Holy Ships! You see this one Mr. Smith??


----------



## chaunc (Apr 11, 2004)

Yepper. That’s a nice one but I believe it was caught in a private pond, if I read the story right. I may be wrong but either way, that’s a nice fish.


----------



## All Eyes (Jul 28, 2004)

Picked up some crankbait hooks today for the Skeeter crappie.


----------



## REY298 (Apr 3, 2014)

Alleysteel said:


> U got me to look !!


Me too...LOL! " 
*The world record for a crappie is 5 pounds 3 ounces according to the International Game Fish Association.* The largest crappie captured is a white crappie, which also goes by the names of papermouth and bachelor perch. There are several species of crappie varying in size and features, but the white crappie and black crappie have distinct features and bear close resemblance to sunfish "


----------



## REY298 (Apr 3, 2014)

esox62 said:


> 5 1/2 lbs. tennesee last year i guess...my pal sent me this in dec. forgot about it til i saw this thread.


Hope it wasn't caught near a nuke plant!


----------



## Saugeye Tom (Oct 6, 2010)

allwayzfishin said:


> View attachment 299541
> 
> My buddy got this 137lb slabasarous yesterday from Skeeter. Gonna be an expensive mount!
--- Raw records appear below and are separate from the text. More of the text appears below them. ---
-- ==== Sys2Proof/Safety.lean ====
section
/-! DEFINITION. What counts as a well-formed package and a safe run, in the terms of the claims. -/

namespace Sys2Proof.Machine

/-- The memory of the HBM stacks is in canonical form (R422; log entry 1). -/
def State.HbmWf (s : State) : Prop := Mem.wf s.hbm = true

/-- The SRAM of every tile is in canonical form (R203; log entry 1). -/
def State.SramWf (s : State) : Prop := ∀ r, Mem.wf (tileOf s r).sram = true

/-- A step does not stop: the outcome is a next state. -/
def Continues (o : Out) : Prop := ∃ s, o = .next s

/-- A run of `n` steps that does not stop. -/
def SafeRun (n : Nat) (s : State) : Prop := Continues (Sys2Proof.core.run n s)

end Sys2Proof.Machine

namespace Sys2Proof.Claims

open Sys2Proof.Machine

/-! ## What a keeper instruction leaves behind -/

/-- The next state of a keeper instruction that changes its own tile alone. `f` is the tile afterwards. -/
def TileNext (s : State) (o : Out) (P : Tile → Prop) : Prop :=
  ∃ t : Tile, o = .next (setTile s s.focus.val t) ∧ P t

/-- What no keeper instruction of the plain families touches: the tile but for its keeper. -/
def KeeperOnly (s : State) (t : Tile) : Prop := t = { cur s with keeper := t.keeper }

/-- The keeper's level, in_trap and running bits are as before, and no instruction of it waits. -/
def SameMode (k k' : Keeper) : Prop :=
  k'.station = k.station ∧ k'.inTrap = k.inTrap ∧ k'.started = k.started ∧ k'.halted = k.halted ∧ k'.waiting = none

/-- Every keeper register but `d` is as before, `d` reads `v` from `lat` clk later on, or from when an earlier writer of it
delivers if that is later, and k0 reads as zero still (R198, R229). -/
def RegWritten (s : State) (k' : Keeper) (d : BitVec 5) (v : W64) (lat : Nat) : Prop :=
  (∀ x, k'.get x = if x = d ∧ d ≠ 0 then v else (cur s).keeper.get x) ∧
  (d ≠ 0 → vget k'.regReady d.toNat 0 = Nat.max (vget (cur s).keeper.regReady d.toNat 0) (s.cycle + lat)) ∧
  (∀ n, n ≠ d.toNat → vget k'.regReady n 0 = vget (cur s).keeper.regReady n 0)

/-- An instruction that writes kd and nothing else, and whose successor is the next word (R198, R229, R231, R232). -/
def WritesReg (s : State) (o : Out) (d : BitVec 5) (v : W64) (lat : Nat) : Prop :=
  TileNext s o (fun t => KeeperOnly s t ∧ RegWritten s t.keeper d v lat ∧ SameMode (cur s).keeper t.keeper ∧
    t.keeper.pc = (cur s).keeper.pc + 4)

/-- Every keeper register is as before (R198). -/
def SameRegs (s : State) (k' : Keeper) : Prop := ∀ x, k'.get x = (cur s).keeper.get x

/-- The keeper writes no register and goes on at `pc`, issuing next at least `gap` clk later (R230). -/
def GoesTo (s : State) (k' : Keeper) (pc : W64) (gap : Nat) : Prop :=
  SameRegs s k' ∧ SameMode (cur s).keeper k' ∧ k'.pc = pc ∧ s.cycle + gap ≤ k'.issueAt

/-- An instruction without any effect but that its successor is next. -/
def OnlyAdvances (s : State) (o : Out) : Prop :=
  TileNext s o (fun t => KeeperOnly s t ∧ GoesTo s t.keeper ((cur s).keeper.pc + 4) 1)

/-- The keeper waits at its instruction, which is tried again in the next clk (R240, R243). -/
def Waits (s : State) (o : Out) (i : Instr) : Prop :=
  TileNext s o (fun t => t = { cur s with keeper := { (cur s).keeper with waiting := some i, issueAt := s.cycle + 1 } })

/-! ## Taking a trap (R218, R219) -/

/-- Whether a synchronous trap of a tile goes to station level (R219). -/
def ToStation (t : Tile) : Prop :=
  t.keeper.station = true ∨ t.keeper.inTrap = true ∨ bit t.ctrl.trapvec 0 = false

/-- The fields of a TRAPCAUSE word (R218). -/
def CauseIs (w : W64) (async : Bool) (cause agent tok : Nat) : Prop :=
  fld w 0 4 = cause ∧ fld w 8 5 = agent ∧ fld w 16 6 = tok ∧ bit w 31 = async

/-- The keeper has taken a trap to job level (R219): the saved registers of that level, in_trap, and the handler at TRAPVEC. -/
def TrappedToJob (old t : Tile) (async : Bool) (cause : Nat) (val resume : W64) (agent tok : Nat) : Prop :=
  t.keeper.inTrap = true ∧ t.keeper.station = false ∧ t.keeper.pc = old.ctrl.trapvec &&& maskBits 2 19 ∧
  t.ctrl = { old.ctrl with trapcause := t.ctrl.trapcause, trappc := resume, trapval := val } ∧
  CauseIs t.ctrl.trapcause async cause agent tok

/-- The keeper has taken a trap to station level (R219): the station copies, and the handler at 0x1F_0000. -/
def TrappedToStation (old t : Tile) (async : Bool) (cause : Nat) (val resume : W64) (agent tok : Nat) : Prop :=
  t.keeper.inTrap = old.keeper.inTrap ∧ t.keeper.station = true ∧ t.keeper.pc = 0x1F0000 ∧
  t.ctrl = { old.ctrl with strapcause := t.ctrl.strapcause, strappc := resume, strapval := val } ∧
  CauseIs t.ctrl.strapcause async cause agent tok ∧ bit t.ctrl.strapcause 29 = old.keeper.station

/-- A synchronous trap of the issuing instruction (R218, R219), entered 3 clk later (R230): it changes the keeper and the
trap registers of the level it goes to, writes no register, and outside the tile at most the lightship's record of done
words (R445). -/
def TrapsSync (s : State) (o : Out) (cause : Nat) (val : W64) (agent tok : Nat) : Prop :=
  ∃ (t : Tile) (ls : Lightship), o = .next { setTile s s.focus.val t with ls := ls } ∧
    t = { cur s with keeper := t.keeper, ctrl := t.ctrl } ∧ t.keeper.k = (cur s).keeper.k ∧
    t.keeper.issueAt = s.cycle + 3 ∧ t.keeper.waiting = none ∧
    (ToStation (cur s) → TrappedToStation (cur s) t false cause val (cur s).keeper.pc agent tok) ∧
    (¬ ToStation (cur s) → TrappedToJob (cur s) t false cause val (cur s).keeper.pc agent tok ∧ ls = s.ls)

/-! ## Accesses of the keeper to SRAM (R203, R205, R215, R233, R234) -/

/-- The address an access of the keeper reaches: through the skew mapping, or as computed (R205, R233). -/
def accessAt (s : State) (skew : Bool) (a : Nat) : Nat := if skew then skewMap (cur s) a else a

/-- Nothing turns an access of `n` bytes away: in the range of the level, aligned, no breach of a command in flight (R215,
R234). -/
def AccessOk (s : State) (a n : Nat) (store skew : Bool) : Prop :=
  inBounds (cur s) (cur s).keeper.station a n = true ∧ a % n = 0 ∧
    breach s s.focus.val (accessAt s skew a) n store = none

/-- The tile but for its keeper and the record of the banks used in this clk (R204). -/
def KeeperAndBanks (s : State) (t : Tile) : Prop :=
  t = { cur s with keeper := t.keeper, bankClk := t.bankClk, banksUsed := t.banksUsed }

/-- A load into kd (R229, R233). -/
def Loads (s : State) (o : Out) (d : BitVec 5) (v : W64) : Prop :=
  TileNext s o (fun t => KeeperAndBanks s t ∧ RegWritten s t.keeper d v 5 ∧ SameMode (cur s).keeper t.keeper ∧
    t.keeper.pc = (cur s).keeper.pc + 4)

/-- A store of the low `n` bytes of `v` at `a` (R233): those bytes and no other; what else may change is the record of banks
and, in a tile with an open checkpoint, the undo log, which stands in SRAM from 0x1D_3000 on, and its event (R221, R222). -/
def Stores (s : State) (o : Out) (a n : Nat) (v : W64) : Prop :=
  TileNext s o (fun t =>
    t = { cur s with keeper := t.keeper, bankClk := t.bankClk, banksUsed := t.banksUsed, sram := t.sram, ckpt := t.ckpt,
                     ctrl := t.ctrl } ∧
    t.ctrl = { (cur s).ctrl with events := t.ctrl.events } ∧
    ((cur s).ckpt = none → t.ckpt = none ∧ t.ctrl = (cur s).ctrl) ∧
    (∀ i, i < n → Mem.read t.sram (a + i) = v.extractLsb' (8 * i) 8) ∧
    (∀ x, (x < a ∨ a + n ≤ x) → ((cur s).ckpt = none ∨ x < 0x1D3000 ∨ 0x1F0000 ≤ x) →
      Mem.read t.sram x = Mem.read (cur s).sram x) ∧
    GoesTo s t.keeper ((cur s).keeper.pc + 4) 1)


/-! ## Control registers (R201, R236, R237) -/

/-- The tile but for its keeper and its control registers. -/
def KeeperAndCtrl (s : State) (t : Tile) : Prop := t = { cur s with keeper := t.keeper, ctrl := t.ctrl }

/-- What a read of each control register but those of `ns` shows is as before. -/
def OtherRegs (s : State) (t : Tile) (ns : List Nat) : Prop :=
  ∀ m, m ∉ ns → crRead s.cycle t m = crRead s.cycle (cur s) m

/-- A register that a write stores whole but for its reserved bits: its number, the bits it has, and whether a job may write
it only with CAPS.protreg (R201). -/
def plainRegs : List (Nat × W64 × Bool) :=
  [(0x005, BitVec.allOnes 64, false), (0x008, maskBits 2 19 ||| 1, false), (0x00A, maskBits 2 19, false),
   (0x00B, BitVec.allOnes 64, false), (0x011, maskBits 10 11 ||| 1, false), (0x012, maskBits 16 11 ||| maskBits 0 4, false),
   (0x014, maskBits 32 16 ||| maskBits 0 2, false), (0x015, 1, false), (0x01A, maskBits 62 2 ||| maskBits 0 21, false),
   (0x01B, maskBits 62 2 ||| maskBits 0 21, false), (0x01C, maskBits 0 4, false), (0x01D, maskBits 0 2, false),
   (0x02C, maskBits 0 48, true)]

/-- A register write by the keeper that stores `v`, the next instruction following (R236). -/
def RegStored (s : State) (o : Out) (n : Nat) (v : W64) : Prop :=
  TileNext s o (fun t => KeeperAndCtrl s t ∧ crRead s.cycle t n = v ∧ OtherRegs s t [n] ∧
    GoesTo s t.keeper ((cur s).keeper.pc + 4) 1)

/-- A register row by itself: the register then reads `v`, and the keeper is as before. -/
def RegSet (s : State) (o : Out) (n : Nat) (v : W64) : Prop :=
  TileNext s o (fun t => t = { cur s with ctrl := t.ctrl } ∧ crRead s.cycle t n = v ∧ OtherRegs s t [n])

/-! ## Engine commands (R208, R211, R242) -/

/-- The copy and spill instructions with their opcode and sub (R284, R305). -/
def copyRows (t : Tok) (k : BitVec 5) (m n : Tok) (y x c : BitVec 1) : List (Instr × BitVec 7 × BitVec 2) :=
  [(.cpMove t k m n y x, 0x40, y ++ x), (.cpGather t k m n, 0x41, 0), (.cpScatter t k m n, 0x42, 0),
   (.cpPlane t k m n, 0x43, 0), (.cpUnplane t k m n, 0x44, 0), (.cpPx8Enc t k m n, 0x45, 0), (.cpPx8Dec t k m n, 0x45, 1),
   (.cpPx8Bf16 t k m n, 0x45, 2), (.cpPx8Encbf t k m n, 0x45, 3), (.cpCvt t k m n, 0x46, 0),
   (.cpAcc t k m n c, 0x47, c.zeroExtend 2), (.cpTopk t k m n c, 0x48, c.zeroExtend 2), (.cpFill t k m n, 0x49, 0),
   (.lspillOut t k m n, 0x58, 0), (.lspillIn t k m n, 0x58, 1)]

/-- The KC lens instructions (R339). -/
def lensRows (t : Tok) (k : BitVec 5) (m n : Tok) : List (Instr × BitVec 7 × BitVec 2) :=
  [(.lmm t k m n, 0x70, 0), (.lmms t k m n, 0x71, 0), (.lrank t k m n, 0x72, 0), (.accLoad t k m n, 0x73, 0),
   (.accClr t k m n, 0x74, 0), (.accMerge t k m n, 0x75, 0), (.drain t k m n, 0x76, 0), (.accFree t k m n, 0x77, 0),
   (.accOwn t k m n, 0x78, 0)]

/-- The message commands (R306). -/
def msgRows (t : Tok) (k : BitVec 5) (m n : Tok) : List (Instr × BitVec 7 × BitVec 2) :=
  [(.send t k m n, 0x60, 0), (.ssend t k m n, 0x61, 0), (.sendTree t k m n, 0x62, 0), (.recv t k m n, 0x63, 0),
   (.recvAdd t k m n, 0x64, 0), (.recvPx8 t k m n, 0x65, 0)]

/-- The issue of a command passes the checks of R242: room for the descriptor, the level and capability that the opcode needs
(R227), and an output token that no input repeats (R209). -/
def KcChecks (s : State) (op : BitVec 7) (t : Tok) (k : BitVec 5) (m n : Tok) : Prop :=
  k.toNat ≤ 28 ∧
    ((cur s).keeper.station = true ∨ (op ≠ 0x58 ∧ (op = 0x4C → bit (cur s).ctrl.caps 1 = true))) ∧
    (t = 0 ∨ (t ≠ m ∧ t ≠ n ∧ t ≠ (kreg s (k + 3)).extractLsb' 58 6))

/-- A command as the keeper's registers and modes hold it at issue (R48, R242, R318). -/
def CommandIs (s : State) (c : KCmd) (op : BitVec 7) (sub : BitVec 2) (t : Tok) (k : BitVec 5) (m n : Tok) : Prop :=
  c.op = op ∧ c.sub = sub ∧ c.d0 = kreg s k ∧ c.d1 = kreg s (k + 1) ∧ c.d2 = kreg s (k + 2) ∧ c.d3 = kreg s (k + 3) ∧
    c.tout = t ∧ c.tin0 = m ∧ c.tin1 = n ∧ c.tin2 = (kreg s (k + 3)).extractLsb' 58 6 ∧
    c.station = (cur s).keeper.station ∧ c.job = jobOf (cur s) ∧ c.rnd = (cur s).ctrl.rndmode ∧
    c.cvt = (cur s).ctrl.cvtmode ∧ c.fmta = (cur s).ctrl.fmta ∧ c.fmtb = (cur s).ctrl.fmtb ∧
    c.scla = (cur s).ctrl.scla ∧ c.sclb = (cur s).ctrl.sclb

/-- The count of the output token of the issuing level has gone up by one, and no other count has changed; t0 is not counted
(R208). -/
def TokenCounted (s : State) (t : Tile) (tout : Tok) : Prop :=
  ∀ (station : Bool) (n : Nat), n < 64 → tokCount t station n =
    tokCount (cur s) station n + (if station = (cur s).keeper.station ∧ n = tout.toNat ∧ n ≠ 0 then 1 else 0)

/-- The tile but for its keeper, its engine contexts, their token counts and queue entries, the order of issue and an open
checkpoint, which engine commands close (R222). -/
def KeeperAndEngines (s : State) (t : Tile) : Prop :=
  t = { cur s with keeper := t.keeper, eng := t.eng, stok := t.stok, stSlots := t.stSlots, stCopy := t.stCopy,
                   stLens := t.stLens, cmdStamp := t.cmdStamp, ckpt := t.ckpt }

/-- Whether two contexts agree but for token counts. -/
def SameButTokens (e e' : EngineCtx) : Prop := e' = { e with tok := e'.tok }

/-- A register is written and an open checkpoint closed (R222); the successor is next. -/
def WritesRegClosing (s : State) (o : Out) (d : BitVec 5) (v : W64) (lat : Nat) : Prop :=
  TileNext s o (fun t => t = { cur s with keeper := t.keeper, ckpt := none } ∧ RegWritten s t.keeper d v lat ∧
    SameMode (cur s).keeper t.keeper ∧ t.keeper.pc = (cur s).keeper.pc + 4)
He shoulda turned it loose for a kid to catch...


----------



## Steelheadphycho (Mar 12, 2012)

God bless Kevin!

Enjoy the crappie coverage!


----------



## hookingshaw1986 (May 2, 2015)

I see someone didn't bleed his fish or tag it or give GPS location time or date of catch or what color lure


----------



## allwayzfishin (Apr 30, 2008)

Another friend landed this huge gill on the Grand yesterday. Took a jig n maggot. 
He’s gonna get this one mounted I guess


----------



## bustedrod (May 13, 2015)

hahahahah i need to burn another one im seeing giant fishes


----------